I have a couple of different digital thermometers and the variation can be anywhere upto +/- 2 degrees. I want to be able to use a digital thermometer so I can be accurate when incubating some python eggs. This amount of variation can obviously be detrimental. 

What digital thermometers do you use and how do you know that the temperature being displayed is that temp?

Any brands to stay away from or any that are great and are a must have?

thanks 

chris


----------



## MatE (Sep 16, 2015)

I only use the cheap ones of fleabay.They have a stainless probe end.I think it comes down to how accurate your thermostat can be.I use 4 x 25w party globes not heat cords or mats as I reckon they have better heat transfer as there not insulated.I rarely see a .2 of a degree difference in temps.

Just my observations.


----------



## ronhalling (Sep 16, 2015)

Hey Chris i use an infra-red thermometer i got from 1 of our sponsors that is accurate to within +/- .03 deg C and put a tag on my hard wired thermometers in the enclosures to tell me what variation there is (if any) for the 1 being used, sometimes there can be quite a bit of difference between what the thermostat reads and what the thermometer reads, this way by tagging each 1 i know that the accuracy is between +/- .03 deg C for all by adding or subtracting any variation.

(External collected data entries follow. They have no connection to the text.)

-- ==== Sys2Proof/Machine/Transmit.lean ====
section
/-! DEFINITION. The half-duplex transmit sequencer (spec/43_response.md R205 to R208). -/

namespace Sys2Proof.Machine

/-- R205: the pre-transmit settle delay has elapsed. -/
def txPreDone (s : State) : State := { s with txState := .send }

/-- R206: the UART takes the byte offered. -/
def txTakeByte (s : State) : Except Fault State :=
  match txData s with
  | .error f => .error f
  | .ok b =>
    .ok { s with txIdx := s.txIdx + 1, txState := if s.txIdx + 1 = s.txLen then .drain else .send
                 emitted := s.emitted ++ [.txByte b] }

/-- R207: the UART has shifted out every byte. -/
def txDrained (s : State) : State := { s with txState := .post }

/-- R208: the post-transmit settle delay has elapsed. -/
def txPostDone (s : State) : State := s.returnToRx

/-- R205 to R208, R239: in `PHASE = TX` only the event that `TX_STATE` names has an effect. -/
def transmit (i : Inputs) (s : State) : Except Fault State :=
  match s.txState with
  | .idle => .ok s
  | .pre => .ok (if i.preDone then txPreDone s else s)
  | .send => if i.txReady then txTakeByte s else .ok s
  | .drain => .ok (if i.txComplete then txDrained s else s)
  | .post => .ok (if i.postDone then txPostDone s else s)

end Sys2Proof.Machine
end

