/-- Every row's mask is 0xFF, so a row matches its own opcode alone. -/
theorem matchesRow_iff {row : OpRow} (h : row ∈ opTable) (b : Byte) : matchesRow b row = true ↔ b = row.pattern := by
  have hmask : row.mask = BitVec.allOnes 8 := by
    revert row
    decide
  rw [matchesRow, hmask, BitVec.and_allOnes, beq_iff_eq]

/-- R86, R87: the opcodes are the letters. -/
theorem isLetter_iff_row (b : Byte) : isLetter b = true ↔ ∃ row ∈ opTable, b = row.pattern := by
  revert b
  decide +kernel

theorem find?_row {b : Byte} {row : OpRow} (h : opTable.find? (matchesRow b) = some row) :
    isLetter b = true ∧ ∀ content, (row.build content).letter = b ∧ (row.build content).content = content := by
  have hmem : row ∈ opTable := List.mem_of_find?_eq_some h
  obtain rfl : b = row.pattern := (matchesRow_iff hmem b).1 (List.find?_some h)
  exact ⟨(isLetter_iff_row _).2 ⟨row, hmem, rfl⟩, row_build_letter hmem⟩

theorem find?_row_eq_none {b : Byte} : opTable.find? (matchesRow b) = none ↔ isLetter b = false := by
  rw [List.find?_eq_none, ← Bool.not_eq_true, isLetter_iff_row]
  constructor
  · rintro hnone ⟨row, hmem, hb⟩
    exact hnone row hmem ((matchesRow_iff hmem b).2 hb)
  · exact fun hno row hmem hb => hno ⟨row, hmem, (matchesRow_iff hmem b).1 hb⟩

/-! Command words (R86, R87). -/

theorem decode_of_isLetter {b : Byte} (hb : isLetter b = true) (content : List Byte) :
    ∃ i, decode (b :: content) = .ok i ∧ i.letter = b ∧ i.content = content := by
  cases hrow : opTable.find? (matchesRow b) with
  | none => simp [find?_row_eq_none.1 hrow] at hb
  | some row =>
    obtain ⟨-, hbuild⟩ := find?_row hrow
    exact ⟨row.build content, by simp [decode, hrow], hbuild content⟩

theorem decode_of_not_isLetter {b : Byte} (hb : isLetter b = false) (content : List Byte) :
    decode (b :: content) = .error (.notACommandLetter b) := by
  simp [decode, find?_row_eq_none.2 hb]

/-- What decodes is the word of the instruction read. -/
theorem eq_encodeWord_of_decode {bytes : List Byte} {i : Instr} (h : decode bytes = .ok i) : bytes = encodeWord i := by
  cases bytes with
  | nil => cases h
  | cons b content =>
    cases hb : isLetter b with
    | false => simp [decode_of_not_isLetter hb] at h
    | true =>
      obtain ⟨j, hj, hletter, hcontent⟩ := decode_of_isLetter hb content
      obtain rfl : j = i := by simpa [hj] using h
      rw [encodeWord, hletter, hcontent]

theorem decode_encodeWord (i : Instr) : decode (encodeWord i) = .ok i := by
  cases i with
  | p c => exact DecodeEncodeWord.p c
  | d c => exact DecodeEncodeWord.d c
  | r c => exact DecodeEncodeWord.r c
  | w c => exact DecodeEncodeWord.w c
  | nopA c => exact DecodeEncodeWord.nopA c
  | nopB c => exact DecodeEncodeWord.nopB c
  | nopC c => exact DecodeEncodeWord.nopC c
  | nopE c => exact DecodeEncodeWord.nopE c
  | nopF c => exact DecodeEncodeWord.nopF c
  | nopG c => exact DecodeEncodeWord.nopG c
  | nopH c => exact DecodeEncodeWord.nopH c
  | nopI c => exact DecodeEncodeWord.nopI c
  | nopJ c => exact DecodeEncodeWord.nopJ c
  | nopK c => exact DecodeEncodeWord.nopK c
  | nopL c => exact DecodeEncodeWord.nopL c
  | nopM c => exact DecodeEncodeWord.nopM c
  | nopN c => exact DecodeEncodeWord.nopN c
  | nopO c => exact DecodeEncodeWord.nopO c
  | nopQ c => exact DecodeEncodeWord.nopQ c
  | nopS c => exact DecodeEncodeWord.nopS c
  | nopT c => exact DecodeEncodeWord.nopT c
  | nopU c => exact DecodeEncodeWord.nopU c
  | nopV c => exact DecodeEncodeWord.nopV c
  | nopX c => exact DecodeEncodeWord.nopX c
  | nopY c => exact DecodeEncodeWord.nopY c
  | nopZ c => exact DecodeEncodeWord.nopZ c

/-- The row of an instruction's letter builds it from its content. -/
theorem find?_row_of_instr (i : Instr) :
    ∃ row, opTable.find? (matchesRow i.letter) = some row ∧ row.build i.content = i := by
  have hdecode := decode_encodeWord i
  rw [encodeWord, decode] at hdecode
  split at hdecode
  · cases hdecode
  · exact ⟨_, ‹_›, by simpa using hdecode⟩

/-- Settles O10, by the rows of the opcode table. -/
theorem exactlyTheLettersDecode : Obligations.ExactlyTheLettersDecode := by
  intro b content
  rw [← isLetter_iff, Bool.not_eq_true]
  exact ⟨fun hb => decode_of_isLetter hb content, fun hb => decode_of_not_isLetter hb content⟩

/-! Whole frames (R70, R143 to R146). -/

theorem carriable_nil : carriable [] = true := rfl

theorem carriable_cons (b : Byte) (content : List Byte) :
    carriable (b :: content) = true ↔ b ≠ soh ∧ b ≠ etx ∧ carriable content = true := by
  simp [carriable, and_assoc]

theorem carriable_append (as bs : List Byte) :
    carriable (as ++ bs) = true ↔ carriable as = true ∧ carriable bs = true := by
  simp only [carriable, List.all_append, Bool.and_eq_true]

/-- The content of a frame ends at its first ETX. -/
theorem splitAtEtx_eq_some_iff {bytes content digits : List Byte} :
    splitAtEtx bytes = some (content, digits) ↔ bytes = content ++ etx :: digits ∧ carriable content = true := by
  induction bytes generalizing content with
  | nil => simp [splitAtEtx]
  | cons b bs ih =>
    rw [splitAtEtx]
    by_cases hsoh : b = soh
    · rw [if_pos hsoh]
      cases content with
      | nil => simp [hsoh, soh, etx]
      | cons c content => grind [carriable_cons]
    by_cases hetx : b = etx
    · rw [if_neg hsoh, if_pos hetx]
      cases content with
      | nil => simp [hetx, carriable_nil]
      | cons c content => grind [carriable_cons]
    rw [if_neg hsoh, if_neg hetx]
    cases content with
    | nil => cases splitAtEtx bs <;> simp [hetx]
    | cons c content =>
      have hrest := @ih content
      cases hsplit : splitAtEtx bs with
      | none =>
        simp only [hsplit, reduceCtorEq, false_iff, not_and, Bool.not_eq_true] at hrest
        simp only [reduceCtorEq, List.cons_append, List.cons.injEq, carriable_cons, false_iff]
        rintro ⟨⟨-, hbs⟩, -, -, hcar⟩
        simp [hrest hbs] at hcar
      | some p =>
        obtain ⟨content', digits'⟩ := p
        simp only [hsplit, Option.some.injEq, Prod.mk.injEq] at hrest
        simp only [Option.some.injEq, Prod.mk.injEq, List.cons.injEq, List.cons_append, carriable_cons]
        grind

/-- A request frame is its header, its content, an ETX and the digits of its checksum. -/
theorem requestFrame_eq (v : CrcVariant) (addr : BitVec 5) (cmd : Byte) (content : List Byte) :
    requestFrame v addr cmd content
      = soh :: addrCh0 addr :: addrCh1 addr :: colon :: cmd :: stx :: (content ++ etx ::
          hex4 (crc16 v (frameBody (addrCh0 addr) (addrCh1 addr) cmd content))) := by
  simp [requestFrame, frame, frameBody]

/-- R70, R143 to R145: each test of the frame decoder, in its order, says what its bytes are. -/
theorem eq_requestFrame_of_decodeFrame {cfg : Config} {addr : BitVec 5} {bytes : List Byte} {i : Instr}
    (h : decodeFrame cfg addr bytes = .ok i) :
    ∃ content, bytes = requestFrame cfg.crc addr i.letter content ∧ carriable content = true
      ∧ 7 + content.length ≤ cfg.rawCap ∧ i.content = content.take cfg.contentCap := by
  unfold decodeFrame at h
  split at h
  swap
  · cases h
  rename_i b0 b1 b2 b3 b4 b5 rest
  split at h
  · cases h
  rename_i h0
  split at h
  · cases h
  rename_i h12
  split at h
  · cases h
  rename_i h3
  split at h
  · cases h
  rename_i row hrow
  split at h
  · cases h
  rename_i h5
  split at h
  · cases h
  rename_i content digits hsplit
  split at h
  · cases h
  rename_i hcap
  split at h
  swap
  · cases h
  rename_i hdigits
  cases h
  obtain ⟨-, hbuild⟩ := find?_row hrow
  obtain ⟨hletter, hcontent⟩ := hbuild (content.take cfg.contentCap)
  obtain ⟨rfl, hcar⟩ := splitAtEtx_eq_some_iff.1 hsplit
  obtain ⟨rfl, rfl⟩ := by simpa only [ne_eq, not_or, not_not] using h12
  refine ⟨content, ?_, hcar, not_lt.1 hcap, hcontent⟩
  rw [requestFrame_eq, hletter, ← hdigits, not_not.1 h0, not_not.1 h3, not_not.1 h5]

/-- R146: a request frame passes every test of the frame decoder. -/
theorem decodeFrame_requestFrame {cfg : Config} {i : Instr} {content : List Byte} (addr : BitVec 5)
    (hcar : carriable content = true) (hcap : 7 + content.length ≤ cfg.rawCap)
    (hcontent : i.content = content.take cfg.contentCap) :
    decodeFrame cfg addr (requestFrame cfg.crc addr i.letter content) = .ok i := by
  obtain ⟨row, hrow, hbuild⟩ := find?_row_of_instr i
  rw [requestFrame_eq]
  simp [decodeFrame, hrow, splitAtEtx_eq_some_iff.2 ⟨rfl, hcar⟩, not_lt.2 hcap, ← hcontent, hbuild]

theorem carriable_of_wellFormed {cfg : Config} {i : Instr} (h : wellFormed cfg i = true) :
    carriable i.content = true ∧ i.content.length ≤ cfg.contentCap ∧ 7 + i.content.length ≤ cfg.rawCap := by
  simp only [wellFormed, noSohInContent, noEtxInContent, fitsContentBuffer, fitsRawBuffer, Bool.and_eq_true,
    Bool.not_eq_true', List.contains_eq_mem, decide_eq_false_iff_not, decide_eq_true_eq] at h
  obtain ⟨⟨⟨hsoh, hetx⟩, hfits⟩, hraw⟩ := h
  refine ⟨List.all_eq_true.2 fun b hb => ?_, hfits, hraw⟩
  have hbsoh : b ≠ soh := ne_of_mem_of_not_mem hb hsoh
  have hbetx : b ≠ etx := ne_of_mem_of_not_mem hb hetx
  simp [hbsoh, hbetx]

/-- Settles O11: a well-formed instruction's content is carried whole. -/
theorem frameDecodesToTheInstructionEncoded : Obligations.FrameDecodesToTheInstructionEncoded := by
  intro cfg addr i hwf
  obtain ⟨hcar, hfits, hraw⟩ := carriable_of_wellFormed hwf
  exact decodeFrame_requestFrame addr hcar hraw (List.take_of_length_le hfits).symm

/-- Settles O9: each word, and the frame of V3, is that of its instruction. -/
theorem writtenOutWordsDecode : Obligations.WrittenOutWordsDecode := by
  refine ⟨decode_encodeWord (.p _), decode_encodeWord (.d _), decode_encodeWord (.r _), decode_encodeWord (.w _),
    decode_encodeWord (.nopX _), ?_⟩
  have hV3 : encode testConfig 7 (.d [0x30]) = Tests.requestV3 := Tests.test_request_V3
  have hread := frameDecodesToTheInstructionEncoded testConfig 7 (.d [0x30]) (by decide)
  rwa [hV3] at hread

Hope this helps to answer your enquiry  ...........................Ron


----------



## Sdaji (Sep 16, 2015)

I find that most thermometers are very precise, but also most types are quite inaccurate (yes, there's a big difference between precise and accurate  In this case it's an important difference). For incubators I always either test a few and get an accurate one (which will also be precise, because they all are) or I calibrate it using a group of thermometers, and tag them like Ron described.

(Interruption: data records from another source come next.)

-- ==== Sys2Proof/Syntax.lean ====
section
/-! DEFINITION. The commands the part takes: one constructor of `Instr` per row of spec/opcode_table.json.
A command of a port carries the fields of its payload in the order its rule names them (R173). Enumeration bytes are kept
as bytes, because a code that names nothing is refused by the command's own rule and not by the frame (R173). Presence
bytes are `Option`, flag bytes and entry flags are `Bool`: other values of those never reach a command (R173, R174). -/

namespace Sys2Proof

/-- The two command ports (R164). -/
inductive Port where
  | a
  | b
  deriving DecidableEq, Repr

/-- The other port. -/
def Port.other : Port → Port
  | .a => .b
  | .b => .a

/-- The two marker units of a channel (R128). -/
inductive MkUnit where
  | mk1
  | mk2
  deriving DecidableEq, Repr

/-- The entry record as PUT-ENTRY carries it (R174). `next` is FFh for an absent next. -/
structure EntryArg where
  segment : Byte
  repeats : Half
  direction : Byte
  wait : Bool
  leave : Bool
  mk1 : Bool
  mk2 : Bool
  next : Byte
  deriving DecidableEq, Repr

/-- The optional parameters of SET-STATIC, in the order of R83. -/
structure StaticArgs where
  divider : Option Half
  interp : Option Byte
  combine : Option Byte
  endMode : Option Byte
  idle : Option Half
  park : Option Half
  prio : Option Byte
  startSrc : Option Byte
  advSrc : Option Byte
  updSrc : Option Byte
  deriving DecidableEq, Repr

/-- The optional parameters of SET-LIVE, in the order of R138, as signed longs (R173). -/
structure LiveArgs where
  gain : Option Long
  offset : Option Long
  step : Option Long
  th1 : Option Long
  th2 : Option Long
  deriving DecidableEq, Repr

/-- The optional fields of SET-MARKER, in the order of R129. -/
structure MarkerArgs where
  mode : Option Byte
  width : Option Half
  polarity : Option Byte
  hyst : Option Half
  deriving DecidableEq, Repr

/-- The optional driver of SET-SYNC-DRIVER: a channel byte and a unit byte, channel FFh for NONE (R173). -/
structure DriverArg where
  channel : Byte
  unit : Byte
  deriving DecidableEq, Repr

/-- A disturbance of stored bits: the bits of `mask` of the slot at `addr` are inverted (R2, log 3). -/
structure Upset where
  addr : Nat
  mask : Slot
  deriving DecidableEq, Repr

/-- The commands of spec/opcode_table.json. -/
inductive Instr where
  /-- IDENTIFY (R177) -/
  | identify (p : Port)
  /-- RESET_PORT (R172) -/
  | resetPort (p : Port)
  /-- QUERY_STORE (R16) -/
  | queryStore (p : Port)
  /-- OPEN_LOAD (R22) -/
  | openLoad (p : Port) (seg : Byte) (declared : Long) (vis : Byte) (label : Option Half)
  /-- LOAD_DATA (R23) -/
  | loadData (p : Port) (samples : List Sample)
  /-- CLOSE_LOAD (R26) -/
  | closeLoad (p : Port)
  /-- ABORT_LOAD (R27) -/
  | abortLoad (p : Port)
  /-- DELETE_SEGMENT (R30) -/
  | deleteSegment (p : Port) (seg : Byte)
  /-- SET_VISIBILITY (R32) -/
  | setVisibility (p : Port) (seg vis : Byte)
  /-- READ_SEGMENT (R33) -/
  | readSegment (p : Port) (seg : Byte) (offset : Half) (count : Byte)
  /-- QUERY_SEGMENT (R39) -/
  | querySegment (p : Port) (seg : Byte)
  /-- PUT_ENTRY (R48) -/
  | putEntry (p : Port) (ch index : Byte) (entry : EntryArg)
  /-- TRIM_LIST (R52) -/
  | trimList (p : Port) (ch newLength : Byte)
  /-- QUERY_ENTRY (R55) -/
  | queryEntry (p : Port) (ch index : Byte)
  /-- QUERY_LIST (R56) -/
  | queryList (p : Port) (ch : Byte)
  /-- CLAIM (R151) -/
  | claim (p : Port) (mask : Byte) (yieldable take : Bool)
  /-- RELEASE (R153) -/
  | release (p : Port) (mask : Byte)
  /-- SET_STATIC (R82) -/
  | setStatic (p : Port) (ch : Byte) (args : StaticArgs)
  /-- SET_LIVE (R140) -/
  | setLive (p : Port) (ch : Byte) (point : Option Byte) (args : LiveArgs)
  /-- APPLY_GROUP (R147) -/
  | applyGroup (p : Port) (mask : Byte)
  /-- ARM (R59) -/
  | arm (p : Port) (ch : Byte)
  /-- DISARM (R63) -/
  | disarm (p : Port) (ch : Byte)
  /-- START (R65) -/
  | start (p : Port) (mask : Byte)
  /-- STOP (R72) -/
  | stop (p : Port) (mask mode : Byte)
  /-- JUMP (R74) -/
  | jump (p : Port) (ch target : Byte)
  /-- CLEAR_FAULT (R77) -/
  | clearFault (p : Port) (ch : Byte)
  /-- QUERY_CHANNEL (R182) -/
  | queryChannel (p : Port) (ch : Byte)
  /-- SET_SOURCE_EDGE (R121) -/
  | setSourceEdge (p : Port) (source : Byte) (mode : Option Byte)
  /-- SET_MARKER (R129) -/
  | setMarker (p : Port) (ch unit : Byte) (args : MarkerArgs)
  /-- SET_SYNC_DRIVER (R136) -/
  | setSyncDriver (p : Port) (line : Byte) (driver : Option DriverArg)
  /-- FIRE (R122) -/
  | fire (p : Port)
  /-- SET_EVENT_ENABLE (R180); bit 15 of the word is 0 in every frame of the right shape (R176) -/
  | setEventEnable (p : Port) (kinds : BitVec 15)
  /-- TAKE_EVENTS (R181) -/
  | takeEvents (p : Port)
  /-- BAD_FRAME (R166): a command transaction with these whole bytes -/
  | badFrame (p : Port) (bytes : List Byte)
  /-- OVERRUN (R168): a command transaction released in EXECUTING, whatever its bytes are -/
  | overrun (p : Port)
  /-- READ_TRANSACTION (R170): `clocked` whole bytes were clocked after the C3h byte -/
  | readTransaction (p : Port) (clocked : Nat)
  /-- DEVICE_RESET (R57): assertion of RESET, or power-up -/
  | deviceReset
  /-- RESET_RELEASE (R119): bit n of `levels` is the level TRGn holds -/
  | resetRelease (levels : BitVec 4)
  /-- PORT_RESET (R161): assertion of the port's PRST line -/
  | portReset (p : Port)
  /-- PRST_RELEASE (R172) -/
  | prstRelease (p : Port)
  /-- CLOCK_LOST (R80) -/
  | clockLost
  /-- RUN_LENGTH_RESET (R78) -/
  | runLengthReset
  /-- CLOCK_RESTORED (R81) -/
  | clockRestored
  /-- OUTPUT_TICK (R58) -/
  | outputTick (c : Fin 8)
  /-- STARVED (R76) -/
  | starved (c : Fin 8)
  /-- MARKER_PULSE_END (R131) -/
  | markerPulseEnd (c : Fin 8) (u : MkUnit)
  /-- TRG_EDGE (R120): the pin's level has been judged to be `level` -/
  | trgEdge (pin : Fin 4) (level : Bool)
  /-- SYNC_LINE_EDGE (R135) -/
  | syncLineEdge (line : Fin 4)
  /-- FETCH_BURST_COMPLETE (R105) -/
  | fetchBurstComplete (upsets : List Upset)
  /-- DRAIN_BURST_COMPLETE (R25) -/
  | drainBurstComplete
  /-- READBACK_BURST_COMPLETE (R35) -/
  | readbackBurstComplete (upsets : List Upset)
  /-- SCLK_RISING_EDGE (R79) -/
  | sclkRisingEdge
  /-- JUDGED_LEVEL_CHANGE (R119) -/
  | judgedLevelChange (pin : Fin 4) (level : Bool)
  deriving DecidableEq, Repr

end Sys2Proof
end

In my first season incubating snake eggs, back in the 90s, I bought myself an expensive, fancy digital thermometer. Unfortunately it was about 4 degrees out, so I had my eggs incubating at about 35 degrees, which killed them all, and I only worked out why afterwards. Since then I've been pretty careful with thermometers.

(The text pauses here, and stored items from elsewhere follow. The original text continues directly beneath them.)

/-- The code and payload of a command, for the 33 rows a frame can carry; `none` for the other rows. -/
def encodeCommand : Instr → Option (Byte × List Byte)
  | .identify _ => some (Code.identify, [])
  | .resetPort _ => some (Code.resetPort, [])
  | .queryStore _ => some (Code.queryStore, [])
  | .openLoad _ seg d vis label =>
    some (Code.openLoad, seg :: (putLong d ++ (vis :: putOpt putHalf label)))
  | .loadData _ samples => some (Code.loadData, putSamples samples)
  | .closeLoad _ => some (Code.closeLoad, [])
  | .abortLoad _ => some (Code.abortLoad, [])
  | .deleteSegment _ seg => some (Code.deleteSegment, [seg])
  | .setVisibility _ seg vis => some (Code.setVisibility, [seg, vis])
  | .readSegment _ seg offset count => some (Code.readSegment, seg :: (putHalf offset ++ [count]))
  | .querySegment _ seg => some (Code.querySegment, [seg])
  | .putEntry _ ch index e => some (Code.putEntry, ch :: index :: putEntryArg e)
  | .trimList _ ch m => some (Code.trimList, [ch, m])
  | .queryEntry _ ch index => some (Code.queryEntry, [ch, index])
  | .queryList _ ch => some (Code.queryList, [ch])
  | .claim _ mask y t => some (Code.claim, mask :: (putFlag y ++ putFlag t))
  | .release _ mask => some (Code.release, [mask])
  | .setStatic _ ch a => some (Code.setStatic, ch :: putStaticArgs a)
  | .setLive _ ch pt a => some (Code.setLive, ch :: (putOpt putByte pt ++ putLiveArgs a))
  | .applyGroup _ mask => some (Code.applyGroup, [mask])
  | .arm _ ch => some (Code.arm, [ch])
  | .disarm _ ch => some (Code.disarm, [ch])
  | .start _ mask => some (Code.start, [mask])
  | .stop _ mask mode => some (Code.stop, [mask, mode])
  | .jump _ ch t => some (Code.jump, [ch, t])
  | .clearFault _ ch => some (Code.clearFault, [ch])
  | .queryChannel _ ch => some (Code.queryChannel, [ch])
  | .setSourceEdge _ src mode => some (Code.setSourceEdge, src :: putOpt putByte mode)
  | .setMarker _ ch u a => some (Code.setMarker, ch :: u :: putMarkerArgs a)
  | .setSyncDriver _ line d => some (Code.setSyncDriver, line :: putOpt putDriverArg d)
  | .fire _ => some (Code.fire, [])
  | .setEventEnable _ k => some (Code.setEventEnable, putHalf (k.setWidth 16))
  | .takeEvents _ => some (Code.takeEvents, [])
  | .badFrame _ _ | .overrun _ | .readTransaction _ _ | .deviceReset | .resetRelease _ | .portReset _
  | .prstRelease _ | .clockLost | .runLengthReset | .clockRestored | .outputTick _ | .starved _
  | .markerPulseEnd _ _ | .trgEdge _ _ | .syncLineEdge _ | .fetchBurstComplete _ | .drainBurstComplete
  | .readbackBurstComplete _ | .sclkRisingEdge | .judgedLevelChange _ _ => none

/-- Why a command frame is refused before its command's own rule (R166). -/
inductive FrameError where
  /-- checks 1 to 5: BAD-FRAME -/
  | badFrame
  /-- check 6: UNKNOWN-COMMAND -/
  | unknownCommand
  /-- check 7: BAD-ARGUMENT -/
  | badShape
  deriving DecidableEq, Repr

/-- A payload has the right shape when its fields take up all of it (R173). -/
def finish (x : Option (Instr × List Byte)) : Except FrameError Instr :=
  match x with
  | some (i, []) => .ok i
  | _ => .error .badShape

In general, you get slightly better accuracy with more expensive thermometers, but not really enough to make it worthwhile, especially if you can be bothered calibrating them yourself.


----------



## Wallo (Sep 16, 2015)

i have always used the URS/iPetz Mini Digital Thermometer and never had an issue - i have a few and they are all dead on


----------



## Chris82 (Sep 16, 2015)

Sdaji said:


> I find that most thermometers are very precise, but also most types are quite inaccurate (yes, there's a big difference between precise and accurate  In this case it's an important difference). For incubators I always either test a few and get an accurate one (which will also be precise, because they all are) or I calibrate it using a group of thermometers, and tag them like Ron described.
> 
> In my first season incubating snake eggs, back in the 90s, I bought myself an expensive, fancy digital thermometer. Unfortunately it was about 4 degrees out, so I had my eggs incubating at about 35 degrees, which killed them all, and I only worked out why afterwards. Since then I've been pretty careful with thermometers.
> 
> In general, you get slightly better accuracy with more expensive thermometers, but not really enough to make it worthwhile, especially if you can be bothered calibrating them yourself.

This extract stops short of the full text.